Rules for saving, providing emails? Not for Congress
Mar. 13, 2015
WASHINGTON (AP) — Members of Congress who are demanding Hillary Rodham Clinton's emails are largely exempt from such scrutiny themselves.
Congress makes its own rules, and has never subjected itself to open records laws that force agencies such as the State Department to maintain records and turn them over to the public when asked.
There's also no requirement for members of Congress to use official email accounts, or to retain, archive or store their emails, while in office or after. That's in contrast to the White House and the rest of the executive branch. Official emails there are supposed to be retained, though the controversy over Clinton's use of a personal email account while secretary of state has exposed vague and inconsistent requirements from one agency to another.
But if the rules at federal agencies are unclear, at least there are rules. On Capitol Hill, there are almost none. That means that the same House Republicans who are subpoenaing Clinton's emails as part of their inquiry into the Benghazi, Libya, attacks are not required to retain emails of their own for future inspection by anyone.
"Members of Congress can burn everything when they're finished if they want," said John Wonderlich, policy director at the Sunlight Foundation, which advocates for government transparency. "They have discretion."
That might appear to be a double standard, but members of Congress mostly don't see it that way. And, perhaps surprisingly, open government advocates are largely unconcerned. They agree it makes sense for Congress to be treated differently from the executive branch, although there are certain private proceedings they would like to see made public, such as some reports generated by the Congressional Research Service.
For the most part, lawmakers say, Congress already operates in a much more open fashion than the other branches of the federal government. Most congressional proceedings are conducted in open session, sometimes widely broadcast, and lawmakers are accountable to the voters at election time.
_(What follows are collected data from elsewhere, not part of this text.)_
-- ==== Sys2Proof/Laws/KeepsVarnish.lean ====
section
/-!
SUPPORT. Footprints of the operations of Machine/Varnish.lean: which parts of a state each can change.
-/
set_option Elab.async false
set_option linter.unusedTactic false
set_option linter.unreachableTactic false
namespace Sys2Proof.Machine


theorem State.latchSource_keeps (s : State) (b : PM) (i : Nat) :
    Keeps (foot [.win .var, .var]) s (State.latchSource s b i) := by
  unfold State.latchSource
  extract_lets a1 a2
  try clear_value a1
  try clear_value a2
  repeat' first
    | with_reducible assumption
    | with_reducible apply Keeps.refl
    | with_reducible apply Keeps.ite
    | (apply Keeps.step; with_reducible apply State.setWinN_keeps)
    | (apply Keeps.step; with_reducible apply State.setWin_keeps)
    | (with_reducible apply Keeps.forEach; intro _ _ _)
    | (with_reducible apply Keeps.foldl_fst; intro _ _ _)
    | (with_reducible apply Keeps.foldl_snd; intro _ _ _)
    | (with_reducible apply Keeps.foldl; intro _ _ _)
    | decide +kernel
    | exact sub_flt _ (by decide +kernel)
    | exact sub_eng _ (by decide +kernel)
    | exact sub_hk _ (by decide +kernel)
    | exact sub_port _ _ (by decide +kernel)
    | exact sub_win _ (by decide +kernel)
    | exact sub_any _ (by decide +kernel)
    | split
    | refine Keeps.upd ?_

theorem State.cadenceLatch_keeps (s : State) :
    Keeps (foot [.reg VAR_T_STATUS, .win .var, .var]) s (State.cadenceLatch s) := by
  unfold State.cadenceLatch
  extract_lets a1
  try clear_value a1
  repeat' first
    | with_reducible assumption
    | with_reducible apply Keeps.refl
    | with_reducible apply Keeps.ite
    | (apply Keeps.step; with_reducible apply State.inc_keeps)
    | (apply Keeps.step; with_reducible apply State.latchSource_keeps)
    | (with_reducible apply Keeps.forEach; intro _ _ _)
    | (with_reducible apply Keeps.foldl_fst; intro _ _ _)
    | (with_reducible apply Keeps.foldl_snd; intro _ _ _)
    | (with_reducible apply Keeps.foldl; intro _ _ _)
    | decide +kernel
    | exact sub_flt _ (by decide +kernel)
    | exact sub_eng _ (by decide +kernel)
    | exact sub_hk _ (by decide +kernel)
    | exact sub_port _ _ (by decide +kernel)
    | exact sub_win _ (by decide +kernel)
    | exact sub_any _ (by decide +kernel)
    | split

theorem State.dropCopy_keeps (s : State) (i : Nat) (k : Nat) :
    Keeps (foot [.var]) s (State.dropCopy s i k) := by
  unfold State.dropCopy
  extract_lets a1
  try clear_value a1
  repeat' first
    | with_reducible assumption
    | with_reducible apply Keeps.refl
    | with_reducible apply Keeps.ite
    | (with_reducible apply Keeps.forEach; intro _ _ _)
    | (with_reducible apply Keeps.foldl_fst; intro _ _ _)
    | (with_reducible apply Keeps.foldl_snd; intro _ _ _)
    | (with_reducible apply Keeps.foldl; intro _ _ _)
    | split
    | refine Keeps.upd ?_
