theorem State.ringWrite_keeps (s : State) (c : Nat) (sheet : PM) (ys : List Nat) (fl : List Nat) :
    Keeps (foot [.win .evt, .evt]) s (State.ringWrite s c sheet ys fl) := by
  unfold State.ringWrite
  extract_lets a1 a2 a3 a4 a5 a6
  have ha1 : Keeps (foot [.win .evt, .evt]) s a1 := by
    unfold a1
    repeat' first
      | with_reducible assumption
      | with_reducible apply Keeps.refl
      | with_reducible apply Keeps.ite
      | (apply Keeps.step; with_reducible apply State.setWinN_keeps)
      | (with_reducible apply Keeps.forEach; intro _ _ _)
      | (with_reducible apply Keeps.foldl_fst; intro _ _ _)
      | (with_reducible apply Keeps.foldl_snd; intro _ _ _)
      | (with_reducible apply Keeps.foldl; intro _ _ _)
      | decide +kernel
      | exact sub_flt _ (by decide +kernel)
      | exact sub_eng _ (by decide +kernel)
      | exact sub_hk _ (by decide +kernel)
      | exact sub_port _ _ (by decide +kernel)
      | exact sub_win _ (by decide +kernel)
      | exact sub_any _ (by decide +kernel)
      | split
      | refine Keeps.upd ?_
  try clear_value a1
  try clear_value a2
  have ha3 : Keeps (foot [.win .evt, .evt]) s a3 := by
    unfold a3
    repeat' first
      | with_reducible assumption
      | with_reducible apply Keeps.refl
      | with_reducible apply Keeps.ite
      | (apply Keeps.step; with_reducible apply State.setWinN_keeps)
      | (with_reducible apply Keeps.forEach; intro _ _ _)
      | (with_reducible apply Keeps.foldl_fst; intro _ _ _)
      | (with_reducible apply Keeps.foldl_snd; intro _ _ _)
      | (with_reducible apply Keeps.foldl; intro _ _ _)
      | decide +kernel
      | exact sub_flt _ (by decide +kernel)
      | exact sub_eng _ (by decide +kernel)
      | exact sub_hk _ (by decide +kernel)
      | exact sub_port _ _ (by decide +kernel)
      | exact sub_win _ (by decide +kernel)
      | exact sub_any _ (by decide +kernel)
      | split
      | refine Keeps.upd ?_
  try clear_value a3
  try clear_value a4
  try clear_value a5
  try clear_value a6
  repeat' first
    | with_reducible assumption
    | with_reducible apply Keeps.refl
    | with_reducible apply Keeps.ite
    | (apply Keeps.step; with_reducible apply State.setWinN_keeps)
    | (with_reducible apply Keeps.forEach; intro _ _ _)
    | (with_reducible apply Keeps.foldl_fst; intro _ _ _)
    | (with_reducible apply Keeps.foldl_snd; intro _ _ _)
    | (with_reducible apply Keeps.foldl; intro _ _ _)
    | decide +kernel
    | exact sub_flt _ (by decide +kernel)
    | exact sub_eng _ (by decide +kernel)
    | exact sub_hk _ (by decide +kernel)
    | exact sub_port _ _ (by decide +kernel)
    | exact sub_win _ (by decide +kernel)
    | exact sub_any _ (by decide +kernel)
    | split
    | refine Keeps.upd ?_

theorem State.decAdd_keeps (s : State) (c : Nat) (m : Nat) (sheet : PM) (ys : List Nat) (fl : List Nat) :
    Keeps (foot [.str]) s (State.decAdd s c m sheet ys fl) := by
  unfold State.decAdd
  extract_lets a1 a2 a3
  try clear_value a1
  try clear_value a2
  try clear_value a3
  repeat' first
    | with_reducible assumption
    | with_reducible apply Keeps.refl
    | with_reducible apply Keeps.ite
    | (with_reducible apply Keeps.forEach; intro _ _ _)
    | (with_reducible apply Keeps.foldl_fst; intro _ _ _)
    | (with_reducible apply Keeps.foldl_snd; intro _ _ _)
    | (with_reducible apply Keeps.foldl; intro _ _ _)
    | split
    | refine Keeps.upd ?_

theorem State.formBlock_keeps (s : State) (c : Nat) (sheet : PM) (ys : List Nat) (fl : List Nat) :
    Keeps (foot [.str]) s (State.formBlock s c sheet ys fl) := by
  unfold State.formBlock
  extract_lets a1 a2 a3 a4 a5 a6
  try clear_value a1
  try clear_value a3
  try clear_value a4
  have ha5 : Keeps (foot [.str]) s a5 := by
    unfold a5
    repeat' first
      | with_reducible assumption
      | with_reducible apply Keeps.refl
      | (show _ ||| _ = _; unfold a2; split <;> decide +kernel)
      | with_reducible apply Keeps.ite
      | (apply Keeps.step; with_reducible apply State.decAdd_keeps)
      | (with_reducible apply Keeps.forEach; intro _ _ _)
      | (with_reducible apply Keeps.foldl_fst; intro _ _ _)
      | (with_reducible apply Keeps.foldl_snd; intro _ _ _)
      | (with_reducible apply Keeps.foldl; intro _ _ _)
      | decide +kernel
      | exact sub_flt _ (by decide +kernel)
      | exact sub_eng _ (by decide +kernel)
      | exact sub_hk _ (by decide +kernel)
      | exact sub_port _ _ (by decide +kernel)
      | exact sub_win _ (by decide +kernel)
      | exact sub_any _ (by decide +kernel)
      | split
      | refine Keeps.upd ?_
  try clear_value a5
  try clear_value a6
  repeat' first
    | with_reducible assumption
    | with_reducible apply Keeps.refl
    | (show _ ||| _ = _; unfold a2; split <;> decide +kernel)
    | with_reducible apply Keeps.ite
    | (apply Keeps.step; with_reducible apply State.decAdd_keeps)
    | (with_reducible apply Keeps.forEach; intro _ _ _)
    | (with_reducible apply Keeps.foldl_fst; intro _ _ _)
    | (with_reducible apply Keeps.foldl_snd; intro _ _ _)
    | (with_reducible apply Keeps.foldl; intro _ _ _)
    | decide +kernel
    | exact sub_flt _ (by decide +kernel)
    | exact sub_eng _ (by decide +kernel)
    | exact sub_hk _ (by decide +kernel)
    | exact sub_port _ _ (by decide +kernel)
    | exact sub_win _ (by decide +kernel)
    | exact sub_any _ (by decide +kernel)
    | split
    | refine Keeps.upd ?_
Some argue that requiring members of Congress to make their correspondence public could chill their ability to communicate freely with constituents who might not want their views or requests widely exposed.
"I don't want to sound like we're separating ourselves from other groups, but there is a reason that you protect constituent correspondence, so it's a little different kettle of fish," said Sen. Jeff Flake, R-Ariz.
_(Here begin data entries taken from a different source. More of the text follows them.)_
theorem State.calStart_keeps (s : State) (x : Hk) (gains : Nat) (tol : Nat) :
    Keeps (foot [.reg (HKx_CTRL 0x1700), .reg (HKx_STATUS 0x1700), .reg (HKx_OVERRUN_COUNT 0x1700), .reg (HKx_CAL_STATUS 0x1700), .reg (HKx_CTRL 0x1800), .reg (HKx_STATUS 0x1800), .reg (HKx_OVERRUN_COUNT 0x1800), .reg (HKx_CAL_STATUS 0x1800), .reg HKS_EXC_STATUS, .cou, .bru, .hka, .hkb, .srcs]) s (State.calStart s x gains tol) := by
  unfold State.calStart
  extract_lets a1 a2 a3 a4 a5 a6 a7 a8
  try clear_value a2
  try clear_value a3
  have ha4 : Keeps (foot [.reg (HKx_CTRL 0x1700), .reg (HKx_STATUS 0x1700), .reg (HKx_OVERRUN_COUNT 0x1700), .reg (HKx_CAL_STATUS 0x1700), .reg (HKx_CTRL 0x1800), .reg (HKx_STATUS 0x1800), .reg (HKx_OVERRUN_COUNT 0x1800), .reg (HKx_CAL_STATUS 0x1800), .reg HKS_EXC_STATUS, .cou, .bru, .hka, .hkb, .srcs]) s a4 := by
    unfold a4
    repeat' first
      | with_reducible assumption
      | with_reducible apply Keeps.refl
      | with_reducible apply Keeps.ite
      | (apply Keeps.step; with_reducible apply State.hkAbandon_keeps)
      | (apply Keeps.step; with_reducible apply State.setHk_keeps)
      | (apply Keeps.step; with_reducible apply State.setFld_keeps)
      | (apply Keeps.step; with_reducible apply State.setBit_keeps)
      | (apply Keeps.step; with_reducible apply State.calEnd_keeps)
      | (apply Keeps.step; with_reducible apply State.calNext_keeps)
      | (with_reducible apply Keeps.forEach; intro _ _ _)
      | (with_reducible apply Keeps.foldl_fst; intro _ _ _)
      | (with_reducible apply Keeps.foldl_snd; intro _ _ _)
      | (with_reducible apply Keeps.foldl; intro _ _ _)
      | decide +kernel
      | exact sub_hk _ (by decide +kernel)
      | exact sub_flt _ (by decide +kernel)
      | exact sub_eng _ (by decide +kernel)
      | exact sub_port _ _ (by decide +kernel)
      | exact sub_win _ (by decide +kernel)
      | exact sub_any _ (by decide +kernel)
      | split
  try clear_value a4
  try clear_value a5
  try clear_value a6
  have ha7 : Keeps (foot [.reg (HKx_CTRL 0x1700), .reg (HKx_STATUS 0x1700), .reg (HKx_OVERRUN_COUNT 0x1700), .reg (HKx_CAL_STATUS 0x1700), .reg (HKx_CTRL 0x1800), .reg (HKx_STATUS 0x1800), .reg (HKx_OVERRUN_COUNT 0x1800), .reg (HKx_CAL_STATUS 0x1800), .reg HKS_EXC_STATUS, .cou, .bru, .hka, .hkb, .srcs]) s a7 := by
    unfold a7
    repeat' first
      | with_reducible assumption
      | with_reducible apply Keeps.refl
      | with_reducible apply Keeps.ite
      | (apply Keeps.step; with_reducible apply State.hkAbandon_keeps)
      | (apply Keeps.step; with_reducible apply State.setHk_keeps)
      | (apply Keeps.step; with_reducible apply State.setFld_keeps)
      | (apply Keeps.step; with_reducible apply State.setBit_keeps)
      | (apply Keeps.step; with_reducible apply State.calEnd_keeps)
      | (apply Keeps.step; with_reducible apply State.calNext_keeps)
      | (with_reducible apply Keeps.forEach; intro _ _ _)
      | (with_reducible apply Keeps.foldl_fst; intro _ _ _)
      | (with_reducible apply Keeps.foldl_snd; intro _ _ _)
      | (with_reducible apply Keeps.foldl; intro _ _ _)
      | decide +kernel
      | exact sub_hk _ (by decide +kernel)
      | exact sub_flt _ (by decide +kernel)
      | exact sub_eng _ (by decide +kernel)
      | exact sub_port _ _ (by decide +kernel)
      | exact sub_win _ (by decide +kernel)
      | exact sub_any _ (by decide +kernel)
      | split
  try clear_value a7
  have ha8 : Keeps (foot [.reg (HKx_CTRL 0x1700), .reg (HKx_STATUS 0x1700), .reg (HKx_OVERRUN_COUNT 0x1700), .reg (HKx_CAL_STATUS 0x1700), .reg (HKx_CTRL 0x1800), .reg (HKx_STATUS 0x1800), .reg (HKx_OVERRUN_COUNT 0x1800), .reg (HKx_CAL_STATUS 0x1800), .reg HKS_EXC_STATUS, .cou, .bru, .hka, .hkb, .srcs]) s a8 := by
    unfold a8
    repeat' first
      | with_reducible assumption
      | with_reducible apply Keeps.refl
      | with_reducible apply Keeps.ite
      | (apply Keeps.step; with_reducible apply State.hkAbandon_keeps)
      | (apply Keeps.step; with_reducible apply State.setHk_keeps)
      | (apply Keeps.step; with_reducible apply State.setFld_keeps)
      | (apply Keeps.step; with_reducible apply State.setBit_keeps)
      | (apply Keeps.step; with_reducible apply State.calEnd_keeps)
      | (apply Keeps.step; with_reducible apply State.calNext_keeps)
      | (with_reducible apply Keeps.forEach; intro _ _ _)
      | (with_reducible apply Keeps.foldl_fst; intro _ _ _)
      | (with_reducible apply Keeps.foldl_snd; intro _ _ _)
      | (with_reducible apply Keeps.foldl; intro _ _ _)
      | decide +kernel
      | exact sub_hk _ (by decide +kernel)
      | exact sub_flt _ (by decide +kernel)
      | exact sub_eng _ (by decide +kernel)
      | exact sub_port _ _ (by decide +kernel)
      | exact sub_win _ (by decide +kernel)
      | exact sub_any _ (by decide +kernel)
      | split
  try clear_value a8
  repeat' first
    | with_reducible assumption
    | with_reducible apply Keeps.refl
    | with_reducible apply Keeps.ite
    | (apply Keeps.step; with_reducible apply State.hkAbandon_keeps)
    | (apply Keeps.step; with_reducible apply State.setHk_keeps)
    | (apply Keeps.step; with_reducible apply State.setFld_keeps)
    | (apply Keeps.step; with_reducible apply State.setBit_keeps)
    | (apply Keeps.step; with_reducible apply State.calEnd_keeps)
    | (apply Keeps.step; with_reducible apply State.calNext_keeps)
    | (with_reducible apply Keeps.forEach; intro _ _ _)
    | (with_reducible apply Keeps.foldl_fst; intro _ _ _)
    | (with_reducible apply Keeps.foldl_snd; intro _ _ _)
    | (with_reducible apply Keeps.foldl; intro _ _ _)
    | decide +kernel
    | exact sub_hk _ (by decide +kernel)
    | exact sub_flt _ (by decide +kernel)
    | exact sub_eng _ (by decide +kernel)
    | exact sub_port _ _ (by decide +kernel)
    | exact sub_win _ (by decide +kernel)
    | exact sub_any _ (by decide +kernel)
    | split

theorem State.excCtrlWrite_keeps (s : State) (v : Word) (m : Master) (launched : Bool) :
    Keeps (foot [.reg GLB_DETERMINISM, .reg LNK_DEADLETTER_COUNT, .reg (ENG_STATUS 0x600), .reg HKS_EXC_CTRL, .reg HKS_EXC_STATUS, .reg (ENG_STATUS 0x1B00), .flt, .win .lnk, .recTick, .bar, .faults, .cou, .bru, .lnk, .free, .srcs]) s (State.excCtrlWrite s v m launched) := by
  unfold State.excCtrlWrite
  extract_lets a1 a2 a3 a4
  try clear_value a1
  try clear_value a2
  try clear_value a3
  try clear_value a4
  repeat' first
    | with_reducible assumption
    | with_reducible apply Keeps.refl
    | with_reducible apply Keeps.ite
    | (apply Keeps.step; with_reducible apply State.raiseWith_keeps)
    | (apply Keeps.step; with_reducible apply State.setBit_keeps)
    | (apply Keeps.step; with_reducible apply State.param_keeps)
    | (apply Keeps.step; with_reducible apply State.setReg_keeps)
    | (with_reducible apply Keeps.forEach; intro _ _ _)
    | (with_reducible apply Keeps.foldl_fst; intro _ _ _)
    | (with_reducible apply Keeps.foldl_snd; intro _ _ _)
    | (with_reducible apply Keeps.foldl; intro _ _ _)
    | decide +kernel
    | exact sub_flt _ (by decide +kernel)
    | exact sub_eng _ (by decide +kernel)
    | exact sub_hk _ (by decide +kernel)
    | exact sub_port _ _ (by decide +kernel)
    | exact sub_win _ (by decide +kernel)
    | exact sub_any _ (by decide +kernel)
    | split

theorem State.excClear_keeps (s : State) :
    Keeps (foot [.reg HKS_EXC_STATUS]) s (State.excClear s) := by
  unfold State.excClear
  repeat' first
    | with_reducible assumption
    | with_reducible apply Keeps.refl
    | with_reducible apply Keeps.ite
    | (apply Keeps.step; with_reducible apply State.setBit_keeps)
    | (with_reducible apply Keeps.forEach; intro _ _ _)
    | (with_reducible apply Keeps.foldl_fst; intro _ _ _)
    | (with_reducible apply Keeps.foldl_snd; intro _ _ _)
    | (with_reducible apply Keeps.foldl; intro _ _ _)
    | decide +kernel
    | exact sub_flt _ (by decide +kernel)
    | exact sub_eng _ (by decide +kernel)
    | exact sub_hk _ (by decide +kernel)
    | exact sub_port _ _ (by decide +kernel)
    | exact sub_win _ (by decide +kernel)
    | exact sub_any _ (by decide +kernel)
    | split

theorem State.checkDone_keeps (s : State) (x : Hk) (v : Int) (ns : Bool) :
    Keeps (foot [.reg GLB_DETERMINISM, .reg LNK_DEADLETTER_COUNT, .reg (ENG_STATUS 0x600), .reg HKS_CHECK_STATUS, .reg HKS_CHECK_DIFF, .reg (ENG_STATUS 0x1B00), .flt, .win .lnk, .recTick, .bar, .faults, .cou, .bru, .lnk, .hka, .hkb, .free, .srcs]) s (State.checkDone s x v ns) := by
  unfold State.checkDone
  extract_lets a1 a2
  try clear_value a1
  have ha2 : Keeps (foot [.reg GLB_DETERMINISM, .reg LNK_DEADLETTER_COUNT, .reg (ENG_STATUS 0x600), .reg HKS_CHECK_STATUS, .reg HKS_CHECK_DIFF, .reg (ENG_STATUS 0x1B00), .flt, .win .lnk, .recTick, .bar, .faults, .cou, .bru, .lnk, .hka, .hkb, .free, .srcs]) s a2 := by
    unfold a2
    repeat' first
      | with_reducible assumption
      | with_reducible apply Keeps.refl
      | with_reducible apply Keeps.ite
      | (apply Keeps.step; with_reducible apply State.setHk_keeps)
      | (apply Keeps.step; with_reducible apply State.setFld_keeps)
      | (apply Keeps.step; with_reducible apply State.setBit_keeps)
      | (apply Keeps.step; with_reducible apply State.raise_keeps)
      | (apply Keeps.step; with_reducible apply State.inc_keeps)
      | (with_reducible apply Keeps.forEach; intro _ _ _)
      | (with_reducible apply Keeps.foldl_fst; intro _ _ _)
      | (with_reducible apply Keeps.foldl_snd; intro _ _ _)
      | (with_reducible apply Keeps.foldl; intro _ _ _)
      | decide +kernel
      | exact sub_flt _ (by decide +kernel)
      | exact sub_eng _ (by decide +kernel)
      | exact sub_hk _ (by decide +kernel)
      | exact sub_port _ _ (by decide +kernel)
      | exact sub_win _ (by decide +kernel)
      | exact sub_any _ (by decide +kernel)
      | split
  try clear_value a2
  repeat' first
    | with_reducible assumption
    | with_reducible apply Keeps.refl
    | with_reducible apply Keeps.ite
    | (apply Keeps.step; with_reducible apply State.setHk_keeps)
    | (apply Keeps.step; with_reducible apply State.setFld_keeps)
    | (apply Keeps.step; with_reducible apply State.setBit_keeps)
    | (apply Keeps.step; with_reducible apply State.raise_keeps)
    | (apply Keeps.step; with_reducible apply State.inc_keeps)
    | (with_reducible apply Keeps.forEach; intro _ _ _)
    | (with_reducible apply Keeps.foldl_fst; intro _ _ _)
    | (with_reducible apply Keeps.foldl_snd; intro _ _ _)
    | (with_reducible apply Keeps.foldl; intro _ _ _)
    | decide +kernel
    | exact sub_flt _ (by decide +kernel)
    | exact sub_eng _ (by decide +kernel)
    | exact sub_hk _ (by decide +kernel)
    | exact sub_port _ _ (by decide +kernel)
    | exact sub_win _ (by decide +kernel)
    | exact sub_any _ (by decide +kernel)
    | split

theorem State.varRename_keeps (s : State) :
    Keeps (foot [.var, .hka, .hkb]) s (State.varRename s) := by
  unfold State.varRename
  extract_lets a1 a2 a3 a4 a5
  try clear_value a1
  try clear_value a2
  try clear_value a3
  try clear_value a4
  try clear_value a5
  repeat' first
    | with_reducible assumption
    | with_reducible apply Keeps.refl
    | with_reducible apply Keeps.ite
    | (with_reducible apply Keeps.forEach; intro _ _ _)
    | (with_reducible apply Keeps.foldl_fst; intro _ _ _)
    | (with_reducible apply Keeps.foldl_snd; intro _ _ _)
    | (with_reducible apply Keeps.foldl; intro _ _ _)
    | split
    | refine Keeps.upd ?_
A provision in the Constitution known as the "speech or debate" clause provides members of Congress with immunity for their legislative acts and has been generally interpreted to give them broad control over their records, although it's been challenged in court during recent corruption investigations. Additionally, because executive branch agencies are bound by the Freedom of Information Act, correspondence between a lawmaker and, say, the Interior Department can be accessed by the public.
The exemptions Congress grants itself aren't just about records. Lawmakers have spared themselves from many other laws that cover the rest of society, including those governing workplace health and safety, civil rights and discrimination. When Republicans took control of Congress in 1994 they sought to eliminate the perception that lawmakers played by different rules. They announced, as Item 1 in their "Contract with America," plans to require that all laws that apply to the rest of the country apply to Congress, too.
The concept was enshrined in the Congressional Accountability Act of 1995. But issues like open records weren't covered.
The controversy over Clinton's emails has drawn plenty of attention on Capitol Hill. Some has been contentious, such as House Republicans signaling plans to expand their Benghazi inquiry. Then there are a few senators who have been pressed to admit — or perhaps boast — that they rarely if ever use email.
Yet there's little sign the flap will prompt much self-reflection or change on Capitol Hill. Lawmakers and aides in both parties say there's been no such talk. A spokesman for Rep. Trey Gowdy, R-S.C., who is spearheading the hunt for Clinton's emails as head of the Benghazi inquiry committee, indicated the congressman has no interest in changing the rules on lawmakers' emails, including his own.
"There is a difference between the executive branch, which has the tremendous power to enforce laws, and the legislative branch," said spokesman Jamal Ware, adding elections every two years put the House closer to the people and subject to greater scrutiny.
Democratic Sen. Richard Blumenthal of Connecticut said in response to a question on the matter: "I'm ready to be bound by the same disclosure requirements that apply to other branches of the government." But he added, "I haven't heard anything about it until your question."